Discriminant (Quadratic Curve)

Given a general Quadratic Curve

$$Ax^2+Bxy+Cy^2+Dx+Ey+F = 0,$$ (1)

the quantity $X$ is known as the discriminant, where

$$X \equiv B^2-4AC,$$ (2)

and is invariant under Rotation. Using the Coefficients from Quadratic Equations for a rotation by an angle $\theta$,

$$A' = {\textstyle{1\over 2}}A[1+\cos(2\theta)]+ {\textstyle{1\over 2}}B\sin(2\theta)+ {\textstyle{1\over 2}}C[1-\cos(2\theta)]$$

$$= {A+C\over 2} + {B\over 2} \sin(2\theta )+ {A-C\over 2}\cos(2\theta )$$ (3)

$$B' = G\cos\left({2\theta +\delta - {\pi\over 2}}\right)= G\sin(2\theta +\delta)$$ (4)

$$C' = {\textstyle{1\over 2}}A[1-\cos(2\theta)]- {\textstyle{1\over 2}}B\sin(2\theta)+{\textstyle{1\over 2}})C[1+\cos(2\theta )]$$

$$= {A+C\over 2} - {B\over 2} \sin(2\theta) + {C-A\over 2}\cos(2\theta).$$ (5)

Now let

$$G \equiv \sqrt{B^2+(A-C)^2}$$ (6)

$$\delta \equiv \tan^{-1}\left({B\over C-A}\right)$$ (7)

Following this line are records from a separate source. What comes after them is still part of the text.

/-! ## Encoding and dispatch -/

/-- R70, R71: frames written out byte by byte from the opcode map and the format tables (30_encoding.md), one at
least of every format, and two that are rejected. -/
def Obligations.SpecFramesDecode : Prop :=
  decodeBytes [0x04#8, 0x3E#8, 0xCE#8, 0xB3#8, 0xF9#8, 0xC5#8, 0x17#8, 0x33#8, 0xC8#8] =
      some (.ok (.ldcoef 0x3E#8 0xCE#8 0xB3#8 0xF9#8 0xC5#8 0x17#8 0x33#8 0xC8#8)) ∧
    decodeBytes [0x00#8, 0x66#8, 0x80#8] = some (.ok (.ldrawp 0x66#8 0x80#8)) ∧
    decodeBytes [0x02#8, 0x7E#8, 0xC0#8] = some (.ok (.ldrawt 0x7E#8 0xC0#8)) ∧
    decodeBytes [0b00010000#8] = some (.ok .compp) ∧
    decodeBytes [0b00010001#8] = some (.ok .compt) ∧
    decodeBytes [0b00100000#8] = some (.ok .invcoef) ∧
    decodeBytes [0b00110000#8] = some (.ok .rdStatus) ∧
    decodeBytes [0b00111000#8] = some (.ok .rdPresOut) ∧
    decodeBytes [0x12#8, 0x00#8] = some (.error (.illegalOp 0x12#8)) ∧
    decodeBytes [0x04#8, 0x3E#8, 0xCE#8] = some (.error (.frame 0x04#8 2))

/-- R70, R71, R74: the decoder accepts exactly the encodings, each as the operation it encodes; no bit of an
operand is dropped and no frame has two meanings. -/
def Obligations.DecodeEncodeAgree : Prop :=
  ∀ (f : Frame) (i : Instr), decode f = .ok i ↔ f = encode i

/-- R51, R72, R75: the decoder rejects a frame exactly when a check of its well-formedness fails, and by the name of
the check, the opcode's before the length's. -/
def Obligations.DecodeRejectsByName : Prop :=
  ∀ f : Frame,
    ((∃ i, decode f = .ok i) ↔ f.wellFormed = true) ∧
      (decode f = .error (.illegalOp f.op) ↔ Frame.legalOp f.op = false) ∧
      (decode f = .error (.frame f.op f.payload.length) ↔
        Frame.legalOp f.op = true ∧ f.payload.length ≠ Frame.payloadBytes f.op)

/-- R75: every opcode but the sixteen of R70 faults with ILLEGAL_OP whatever its payload, and changes nothing but `ERR`;
there are 240 of them. -/
def Obligations.ReservedOpcodesFault : Prop :=
  let listed : List Byte :=
    [0x00#8, 0x02#8, 0x04#8, 0x10#8, 0x11#8, 0x20#8, 0x30#8, 0x31#8, 0x32#8, 0x33#8, 0x34#8, 0x35#8, 0x36#8, 0x37#8,
      0x38#8, 0x39#8]
  (∀ (s : State) (f : Frame) (ms : List HostMove),
      s.port = .deliver f :: ms → f.op ∉ listed →
        step s = .next
          { s with
            port := ms
            err := if s.err = .ok then .illegalOp else s.err
            responses := s.responses ++ [⟨.illegalOp, none⟩] }) ∧
    ((List.range 256).filter fun n => decide (BitVec.ofNat 8 n ∉ listed)).length = 240

/-- R51, R72: a legal opcode with a payload of another length than R72 lists faults with FRAME, and changes nothing but
`ERR`; with a payload of that length the frame is an operation. -/
def Obligations.WrongPayloadLengthFaults : Prop :=
  let rest : List Byte :=
    [0x10#8, 0x11#8, 0x20#8, 0x30#8, 0x31#8, 0x32#8, 0x33#8, 0x34#8, 0x35#8, 0x36#8, 0x37#8, 0x38#8, 0x39#8]
  (∀ (s : State) (f : Frame) (ms : List HostMove),
      s.port = .deliver f :: ms →
        (f.op = 0x04#8 ∧ f.payload.length ≠ 8 ∨ f.op ∈ [0x00#8, 0x02#8] ∧ f.payload.length ≠ 2 ∨
          f.op ∈ rest ∧ f.payload.length ≠ 0) →
          step s = .next
            { s with
              port := ms
              err := if s.err = .ok then .frame else s.err
              responses := s.responses ++ [⟨.frame, none⟩] }) ∧
    ∀ f : Frame,
      (f.op = 0x04#8 ∧ f.payload.length = 8 ∨ f.op ∈ [0x00#8, 0x02#8] ∧ f.payload.length = 2 ∨
        f.op ∈ rest ∧ f.payload.length = 0) →
        ∃ i, decode f = .ok i

/-- R74: a step takes the frame at the head of the port and runs the operation it decodes to, or raises the code of its
rejection. The last clause is the model's choice and no rule's (log entry 4): what the frame of an opcode-table word is, and
that `withFetchWord` stands for the host's delivery of it; the next step then runs that word's operation. -/
def Obligations.StepRunsDecodedFrame : Prop :=
  (∀ (s : State) (f : Frame) (ms : List HostMove) (i : Instr),
      s.port = .deliver f :: ms → decode f = .ok i → step s = exec i { s with port := ms }) ∧
    (∀ (s : State) (f : Frame) (ms : List HostMove) (r : Reject),
      s.port = .deliver f :: ms → decode f = .error r →
        step s = .next (faulted (rejectCode r) { s with port := ms })) ∧
    (∀ (s : State) (nbits w : Nat) (i : Instr),
      decodeTableWord nbits w = some i → step (s.withFetchWord nbits w) = exec i s)

/-! ## The decoders and the load operations -/

/-- R101: the Signed Register Decoder at both `NEG_OFFSET`, its ranges and its corner cases. `65535 - w` is the 16-bit
inversion of `w` (R10). -/
def Obligations.SignedDecoderFollowsAlgorithm : Prop :=
  (∀ m l : Byte,
      let w := m.toNat * 256 + l.toNat
      dec .off65535 m l = (if w < 32768 then (w : Int) else -((65535 : Int) - w)) ∧
        dec .off65536 m l = (if w < 32768 then (w : Int) else (w : Int) - 65536) ∧
        -32767 ≤ dec .off65535 m l ∧ dec .off65535 m l ≤ 32767 ∧
        -32768 ≤ dec .off65536 m l ∧ dec .off65536 m l ≤ 32767) ∧
    dec .off65535 0x80#8 0x00#8 = -32767 ∧ dec .off65535 0x80#8 0x01#8 = -32766 ∧
    dec .off65535 0xFF#8 0xFE#8 = -1 ∧ dec .off65535 0xFF#8 0xFF#8 = 0 ∧ dec .off65535 0x00#8 0x00#8 = 0 ∧
    dec .off65535 0x7F#8 0xFF#8 = 32767 ∧ dec .off65535 0x00#8 0x01#8 = 1 ∧ dec .off65536 0xFF#8 0xFF#8 = -1

/-- R102: the code held in `C12` is the decoded word floor-divided by 4, in the 14-bit range for either `NEG_OFFSET`,
with the rule's corner cases. -/
def Obligations.C12ShiftFloors : Prop :=
  (∀ (k : NegOffset) (m l : Byte),
      4 * decC12 k m l ≤ dec k m l ∧ dec k m l < 4 * decC12 k m l + 4 ∧
        -8192 ≤ decC12 k m l ∧ decC12 k m l ≤ 8191 ∧
        ∀ a b c d e f : Byte, (coefsOf k a b c d e f m l).c12.toInt = decC12 k m l) ∧
    dec .off65535 0x80#8 0x03#8 = -32764 ∧ dec .off65535 0x33#8 0xC8#8 = 13256 ∧
    decC12 .off65535 0x80#8 0x00#8 = -8192 ∧ decC12 .off65535 0x80#8 0x03#8 = -8191 ∧
    decC12 .off65535 0xFF#8 0xFE#8 = -1 ∧ decC12 .off65535 0xFF#8 0xFF#8 = 0 ∧
    decC12 .off65535 0x7F#8 0xFF#8 = 8191 ∧ decC12 .off65535 0x33#8 0xC8#8 = 3314

/-- R105: a raw count is the word's upper ten bits; the lower six never matter; the rule's corner cases. -/
def Obligations.RawDecoderTakesUpperTenBits : Prop :=
  (∀ m l : Byte, (raw m l).toNat = (m.toNat * 256 + l.toNat) / 64 ∧ (raw m l).toNat ≤ 1023) ∧
    (∀ m l l' : Byte, l.toNat / 64 = l'.toNat / 64 → raw m l = raw m l') ∧
    raw 0x00#8 0x00#8 = 0 ∧ raw 0x00#8 0x3F#8 = 0 ∧ raw 0x00#8 0x40#8 = 1 ∧ raw 0x80#8 0x00#8 = 512 ∧
    raw 0xFF#8 0xC0#8 = 1023 ∧ raw 0xFF#8 0xFF#8 = 1023

/-- R104: LDCOEF writes the four codes, each exactly the decoded value, sets COEF_VALID, answers OK with no value, and
changes nothing else, whatever the bytes and whether or not a set was there; its frame is opcode 0x04 with the 8 bytes,
and a payload that is not 8 bytes faults FRAME; the rule's example. -/
def Obligations.LdcoefLoadsCoefficients : Prop :=
  (∀ (s : State) (p0 p1 p2 p3 p4 p5 p6 p7 : Byte), ∃ c : Coefs,
      exec (.ldcoef p0 p1 p2 p3 p4 p5 p6 p7) s =
          .next { s with coef := some c, responses := s.responses ++ [⟨.ok, none⟩] } ∧
        c.a0.toInt = dec s.params.negOffset p0 p1 ∧ c.b1.toInt = dec s.params.negOffset p2 p3 ∧
        c.b2.toInt = dec s.params.negOffset p4 p5 ∧ c.c12.toInt = asr (dec s.params.negOffset p6 p7) 2) ∧
    (∀ (s : State) (p0 p1 p2 p3 p4 p5 p6 p7 : Byte) (ms : List HostMove),
      s.port = .deliver ⟨0x04#8, [p0, p1, p2, p3, p4, p5, p6, p7]⟩ :: ms →
        step s = exec (.ldcoef p0 p1 p2 p3 p4 p5 p6 p7) { s with port := ms }) ∧
    (∀ (s : State) (f : Frame) (ms : List HostMove),
      s.port = .deliver f :: ms → f.op = 0x04#8 → f.payload.length ≠ 8 →
        step s = .next (faulted .frame { s with port := ms })) ∧
    (∃ t, exec (.ldcoef 0x3E#8 0xCE#8 0xB3#8 0xF9#8 0xC5#8 0x17#8 0x33#8 0xC8#8) State.reset = .next t ∧
      t.coef.map (fun c => (c.a0.toInt, c.b1.toInt, c.b2.toInt, c.c12.toInt)) =
        some (16078, -19462, -15080, 3314) ∧
      (status t).getLsbD 0 = true)

/-- R106: LDRAWP writes the decoded count to RAW_P, over one that was there, sets RAWP_VALID, answers OK and changes
nothing else; a later COMPP uses it; its frame is opcode 0x00 with the 2 bytes, and a payload that is not 2 bytes faults
FRAME; the rule's example. -/
def Obligations.LdrawpLatchesPressure : Prop :=
  (∀ (s : State) (m l : Byte), ∃ v : BitVec 10,
      exec (.ldrawp m l) s = .next { s with rawP := some v, responses := s.responses ++ [⟨.ok, none⟩] } ∧
        v.toNat = (m.toNat * 256 + l.toNat) / 64 ∧
        ∀ (t : State) (c : Coefs) (tr : BitVec 10),
          exec (.ldrawp m l) s = .next t → t.coef = some c → t.rawT = some tr →
            ∃ u, exec .compp t = .next u ∧ u.pcomp = some (BitVec.ofInt 40 (mac c v tr))) ∧
    (∀ (s : State) (m l : Byte) (ms : List HostMove),
      s.port = .deliver ⟨0x00#8, [m, l]⟩ :: ms → step s = exec (.ldrawp m l) { s with port := ms }) ∧
    (∀ (s : State) (f : Frame) (ms : List HostMove),
      s.port = .deliver f :: ms → f.op = 0x00#8 → f.payload.length ≠ 2 →
        step s = .next (faulted .frame { s with port := ms })) ∧
    (∃ t, exec (.ldrawp 0x66#8 0x80#8) State.reset = .next t ∧ t.rawP = some 410#10)

/-- R108: LDRAWT writes the decoded count to RAW_T, over one that was there, sets RAWT_VALID, answers OK and changes
nothing else; a later COMPP and a later COMPT use it; its frame is opcode 0x02 with the 2 bytes, and a payload that is not
2 bytes faults FRAME; the rule's example. -/
def Obligations.LdrawtLatchesTemperature : Prop :=
  (∀ (s : State) (m l : Byte), ∃ v : BitVec 10,
      exec (.ldrawt m l) s = .next { s with rawT := some v, responses := s.responses ++ [⟨.ok, none⟩] } ∧
        v.toNat = (m.toNat * 256 + l.toNat) / 64 ∧
        ∀ (t : State) (c : Coefs),
          exec (.ldrawt m l) s = .next t → t.coef = some c →
            (∀ pr : BitVec 10, t.rawP = some pr →
              ∃ u, exec .compp t = .next u ∧ u.pcomp = some (BitVec.ofInt 40 (mac c pr v))) ∧
            ∃ u, exec .compt t = .next u ∧ u.tempOut = some (temperatureOut s.params.outArith v)) ∧
    (∀ (s : State) (m l : Byte) (ms : List HostMove),
      s.port = .deliver ⟨0x02#8, [m, l]⟩ :: ms → step s = exec (.ldrawt m l) { s with port := ms }) ∧
    (∀ (s : State) (f : Frame) (ms : List HostMove),
      s.port = .deliver f :: ms → f.op = 0x02#8 → f.payload.length ≠ 2 →
        step s = .next (faulted .frame { s with port := ms })) ∧
    (∃ t, exec (.ldrawt 0x7E#8 0xC0#8) State.reset = .next t ∧ t.rawT = some 507#10)

/-- R103: the source's four divisions, done in F64 on the codes, are exact: each gives the code times the register's
fixed power of two, as an exact multiple of 2^-1074. -/
def Obligations.CoefficientScalesAreExact : Prop :=
  (∀ v : BitVec 16,
      fdiv64 (f64 v.toInt 0) (f64 8 0) = f64 v.toInt 3 ∧ (f64 v.toInt 3).units = v.toInt * 2 ^ 1071 ∧
        fdiv64 (f64 v.toInt 0) (f64 8192 0) = f64 v.toInt 13 ∧ (f64 v.toInt 13).units = v.toInt * 2 ^ 1061 ∧
        fdiv64 (f64 v.toInt 0) (f64 16384 0) = f64 v.toInt 14 ∧ (f64 v.toInt 14).units = v.toInt * 2 ^ 1060) ∧
    ∀ v : BitVec 14,
      fdiv64 (f64 v.toInt 0) (f64 4194304 0) = f64 v.toInt 22 ∧ (f64 v.toInt 22).units = v.toInt * 2 ^ 1052

/-! ## The multiply-accumulator and the output stages -/

/-- R121: the multiply-accumulator computes the source's formula exactly, scaled by 2^22; its value lies in the bounds of
the rule, for each `NEG_OFFSET`; the 40-bit register holds it without overflow, wrap or saturation. -/
def Obligations.MacComputesCompensatedValue : Prop :=
  ∀ (c : Coefs) (pr tr : BitVec 10),
    mac c pr tr =
        (c.b1.toInt * 512 + c.c12.toInt * tr.toNat) * pr.toNat + c.a0.toInt * 524288 + c.b2.toInt * tr.toNat * 256 ∧
      (mac c pr tr : ℚ) / 2 ^ 22 =
        ((c.b1.toInt : ℚ) / 2 ^ 13 + (c.c12.toInt : ℚ) / 2 ^ 22 * (tr.toNat : ℚ)) * (pr.toNat : ℚ) +
            (c.a0.toInt : ℚ) / 2 ^ 3 + (c.b2.toInt : ℚ) / 2 ^ 14 * (tr.toNat : ℚ) ∧
      -51497672704 ≤ mac c pr tr ∧ mac c pr tr ≤ 51495316223 ∧
      (c.inRange .off65535 → -51496362752 ≤ mac c pr tr) ∧
      (BitVec.ofInt 40 (mac c pr tr)).toInt = mac c pr tr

$$\delta_2 \equiv \tan^{-1}\left({A-C\over B}\right)= -\cot^{-1}\left({B\over C-A}\right),$$ (8)

and use

$$\cot^{-1}(x) = {\textstyle{1\over 2}}\pi-\tan^{-1}(x)$$ (9)

$$\delta_2 = \delta-{\textstyle{1\over 2}}\pi$$ (10)

to rewrite the primed variables

$$A' = {A+C\over 2}+{\textstyle{1\over 2}}G\cos(2\theta+\delta)$$ (11)

$$B' = B\cos(2\theta)+(C-A)\sin(2\theta) = G\cos(2\theta+\delta_2)$$ (12)

$$C' = {A+C\over 2}-{\textstyle{1\over 2}}G\cos(2\theta+\delta).$$ (13)

From (11) and (13), it follows that

$$4A'C' = (A+C)^2-G^2\cos(2\theta+\delta).$$ (14)

Combining with (12) yields, for an arbitrary $\theta$

$$X \equiv B'^2-4A'C'$$

$$= G^2\sin^2(2\theta +\delta )+G^2\cos^2(2\theta +\delta ) -(A+C)^2$$

$$= G^2-(A+C)^2 = B^2+(A-C)^2-(A+C)^2$$

$$= B^2-4AC,$$ (15)

which is therefore invariant under rotation. This invariant therefore provides a useful shortcut to determining the shape represented by a Quadratic Curve. Choosing $\theta$ to make $B' = 0$ (see Quadratic Equation), the curve takes on the form

$$A'x^2+C'y^2+D'x+E'y+F = 0.$$ (16)

Completing the Square and defining new variables gives

$$A'x'^2+C'y'^2=H.$$ (17)

Without loss of generality, take the sign of $H$ to be positive. The discriminant is

$$X = B'^2-4A'C' = -4A'C'.$$ (18)

Now, if $-4A'C' < 0$, then $A'$ and $C'$ both have the same sign, and the equation has the general form of an Ellipse (if $A'$ and $B'$ are positive). If $-4A'C' > 0$, then $A'$ and $C'$ have opposite signs, and the equation has the general form of a Hyperbola. If $-4A'C' = 0$, then either $A'$ or $C'$ is zero, and the equation has the general form of a Parabola (if the Nonzero $A'$ or $C'$ is positive). Since the discriminant is invariant, these conclusions will also hold for an arbitrary choice of $\theta$, so they also hold when $-4A'C'$ is replaced by the original $B^2-4AC$. The general result is

1. If $B^2-4AC < 0$, the equation represents an Ellipse, a Circle (degenerate Ellipse), a Point (degenerate Circle), or has no graph.

2. If $B^2-4AC > 0$, the equation represents a Hyperbola or pair of intersecting lines (degenerate Hyperbola).

3. If $B^2-4AC = 0$, the equation represents a Parabola, a Line (degenerate Parabola), a pair of Parallel lines (degenerate Parabola), or has no graph.